__Task item__
From the line containing "def Place.regrid (u" to the final line of the entries, every line is to be reproduced exactly; no other line belongs in the output.

---- Raw data

/-- The master pixel under stitched pixel x on line k, moved by (dx, dy). -/
def State.mpix (s : State) (rg : Nat) (nominal : Bool) (k : Nat) (d : SDesc) (x : Nat) (dx dy : Int) : MPix :=
  match s.masterPos rg (k / 256) nominal d x dx dy with
  | none => mNone
  | some (m, col, row, tile) =>
    match (s.mtile rg d.tag.bank m.idx tile (k / 256)).bind (·.data) with
    | none => mNone
    | some (px, cls) =>
      ((px.getD (row % 256) []).getD (col % 256) [0],
        if s.class15 rg then 15 else if m.classBase = 0 then 0 else (cls.getD (row % 256) []).getD (col % 256) 15)

/-- The tiles a strip of stitched pixels needs for line k, as (master, tile); `coarse` where it ends a row of cells that the chain reads. -/
def State.tilesFor (s : State) (rg k : Nat) (d : SDesc) (xs : List Nat) (fine coarse : Bool) : List (Nat × Nat) :=
  let f := if fine then xs.flatMap (fun x => [(-3, -2), (3, -2), (-3, 2), (3, 2)].map (fun o => s.masterPos rg (k / 256) false d x o.1 o.2)) else []
  let c := if coarse then
      xs.flatMap (fun x => [(-71, -71), (71, -71), (-71, 0), (71, 0), (-71, 71), (71, 71)].map (fun o => s.masterPos rg (k / 256) true d x o.1 o.2))
    else []
  ((f ++ c).filterMap (fun p => p.map (fun e => (e.1.idx, e.2.2.2)))).eraseDups

/-! ### Units and their chains (R185, R425) -/

/-- A unit's running state. -/
def State.vuS (s : State) (v : Nat) : Option VuS := s.vg.units.find? (fun u => u.vu == v)

/-- Change a unit's running state. -/
def State.modVu (s : State) (v : Nat) (f : VuS → VuS) : State :=
  { s with vg := { s.vg with units := s.vg.units.map (fun u => if u.vu = v then f u else u) } }

/-- Region state. -/
def State.region (s : State) (n : Nat) : RegionS := vget s.vg.regions n RegionS.init

/-- Change a region. -/
def State.modRegion (s : State) (n : Nat) (f : RegionS → RegionS) : State :=
  { s with vg := { s.vg with regions := vput s.vg.regions n (f (s.region n)) } }

/-- A unit's place: itself, its strip, its chain. -/
structure Place where
  vu : Nat
  a  : AssignE
  c  : ChainE

/-- Pixels of the strip with its overlaps (R188). -/
def Place.p (u : Place) : Nat := u.a.width + 2 * u.a.overlap

/-- Stitched pixel of position i of P, and clamped into the stitched line. -/
def Place.x (u : Place) (i : Nat) : Int := (u.a.start : Int) - u.a.overlap + i

/-- Logical VUs of region n with a chain, in order. -/
def State.assigned (s : State) (n : Nat) : List Nat := ((List.range 64).map (fun j => 64 * n + j)).filter (fun v => (s.assignOf v).isSome)

/-- The region that takes over region n's strips under fallback code 0x3 (R425). -/
def State.partnerOf (s : State) (n : Nat) : Option Nat :=
  if (s.region n).fallback = some 3 then (s.cfg.struct.bind (fun d => d.fallback[n]?)).map (·.partner) else none

/-- The VUs of a partner region that take strips over, in order. -/
def State.takers (s : State) (p : Nat) : List Nat := (s.assigned p).filter (fun w => !(s.region p).gone.contains w)

/-- The partner's VU that runs its chain over the strip of logical VU v too: the strips and the VUs are taken in order (R425, assumption 80). -/
def State.takerOf (s : State) (v : Nat) : Option Nat :=
  (s.partnerOf (v / 64)).bind (fun p => (s.takers p)[(s.assigned (v / 64)).findIdx (· == v)]?)

/-- The VU whose chain and links work on the strip of logical VU v: its own, but for a strip that is taken over. -/
def State.runVu (s : State) (v : Nat) : Nat := (s.takerOf v).getD v

/-- A VU of the region that runs v's chain, as v's chain sees it: where v's strip is taken over, the strip that VU takes over. -/
def State.sibling (s : State) (v x : Nat) : Nat :=
  match s.takerOf v with
  | none => x
  | some w => if x / 64 = w / 64 then ((s.assigned (v / 64))[(s.takers (w / 64)).findIdx (· == x)]?).getD x else x

/-- The unit has a strip of its own and a chain that works on it. -/
def State.vuPlace (s : State) (v : Nat) : Option Place :=
  match s.assignOf v, s.assignOf (s.runVu v) with
  | some a, some b => (s.chainOf b.chain).map (fun c => { vu := v, a := a, c := c })
  | _, _ => none

/-- Is the strip of logical unit v worked on: its region runs and it is not lost, or a partner's VU takes it over (R424, R425)? -/
def State.unitRuns (s : State) (v : Nat) : Bool :=
  let r := s.region (v / 64)
  match r.fallback with
  | none => true
  | some 0 => false
  | some 3 => (s.takerOf v).isSome
  | some _ => !r.gone.contains v

/-! ### Inputs (R38, R186, R196, R199) -/

/-- What feeds a chain input port. -/
inductive Feed where
  | live | fine | coarse | cls
  | unit (vu port : Nat)
  deriving DecidableEq, Repr

/-- A fixed stream by its kind. -/
def feedOf (k : Nat) : Feed := if k = 1 then .fine else if k = 2 then .coarse else if k = 3 then .cls else .live

/-- What a LINK's source feeds: OUT0 to OUT3 of a unit are ports 8 to 11 (R186); fixed ports 1 to 4 of kind 0x2 are the live line, the fine and the
coarse master and the class plane (assumption 72); any other source feeds what the port reads without a LINK. -/
def feedOfSrc (src p : Nat) : Feed :=
  if src / 2 ^ 28 = 1 then .unit (src / 2 ^ 16 % 4096) (src % 16 - 8)
  else if src / 2 ^ 28 = 2 && 1 ≤ src % 2 ^ 28 && src % 2 ^ 28 ≤ 4 then feedOf (src % 2 ^ 28 - 1)
  else feedOf p

/-- The feed of input port p of a logical VU: its LINK, else the order live, fine, coarse, class (assumption 72). -/
def State.feed (s : State) (v p : Nat) : Feed :=
  match s.cfg.struct with
  | none => feedOf p
  | some d =>
    match d.links.find? (fun l => l.dst / 2 ^ 28 == 1 && l.dst / 2 ^ 16 % 4096 == s.runVu v && l.dst % 16 == p) with
    | none => feedOf p
    | some l => match feedOfSrc l.src p with
      | .unit x q => .unit (s.sibling v x) q
      | f => f

/-- The units that LINKs feed from a unit, each with its LINK's BUF (R38). -/
def State.consumers (s : State) (v : Nat) : List (Nat × Nat) :=
  match s.cfg.struct with
  | none => []
  | some d => (d.links.filter (fun l => l.src / 2 ^ 28 == 1 && l.dst / 2 ^ 28 == 1 && l.src / 2 ^ 16 % 4096 == s.runVu v)).map
      (fun l => (s.sibling v (l.dst / 2 ^ 16 % 4096), l.buf))

/-- The stitched line's pixels over P (R187, R188). -/
def liveLine (u : Place) (w : Nat) (p : Pix) : List (List Nat) :=
  let chans := p.map (fun c => c.toArray)
  (List.range u.p).map (fun i =>
    let x := (clampI (u.x i) 0 ((w : Int) - 1)).toNat
    chans.map (fun c => c.getD x 0))

/-- A line another unit has sent on an output port; between regions only once its block is committed (R199). -/
def State.unitLine (s : State) (v y src port : Nat) : Option (List (List Nat)) :=
  match s.vuS src with
  | none => none
  | some x =>
    if src / 64 ≠ v / 64 && (s.region (src / 64)).block ≤ y / 256 then none
    else (x.outs.find? (fun o => o.1 == port && o.2.1 == y)).map (·.2.2)

/-- Does another unit keep no one waiting for line y: it has taken the line, and committed its block where it lies in another region (R199); a unit
that is lost or stopped sends nothing and is not waited for (R425)? -/
def State.unitDone (s : State) (v y src : Nat) : Bool :=
  !s.unitRuns src ||
  match s.vuS src with
  | none => false
  | some x => y < x.next && (src / 64 == v / 64 || y / 256 < (s.region (src / 64)).block)

/-- Does an output port carry one pixel per stitched column: not DECIM's cells, nor CROP's runs (R187)? -/
def Place.grid (u : Place) (q : Nat) : Bool := u.c.slots.all (fun r => r.out != q || (r.opc != 0x0D && r.opc != 0x1C))

/-- A line of unit `w` as unit `u` reads it: column by column, past the ends of w's P its nearest pixel (R187, R188, assumption 227). -/
def Place.regrid (u w : Place) (l : List (List Nat)) : List (List Nat) :=
  let a := l.toArray
  if l.isEmpty then [] else (List.range u.p).map (fun i => a.getD (clampI (u.x i - w.x 0) 0 ((a.size : Int) - 1)).toNat [])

--------

__Result__
def Place.regrid (u w : Place) (l : List (List Nat)) : List (List Nat) :=
  let a := l.toArray
  if l.isEmpty then [] else (List.range u.p).map (fun i => a.getD (clampI (u.x i - w.x 0) 0 ((a.size : Int) - 1)).toNat [])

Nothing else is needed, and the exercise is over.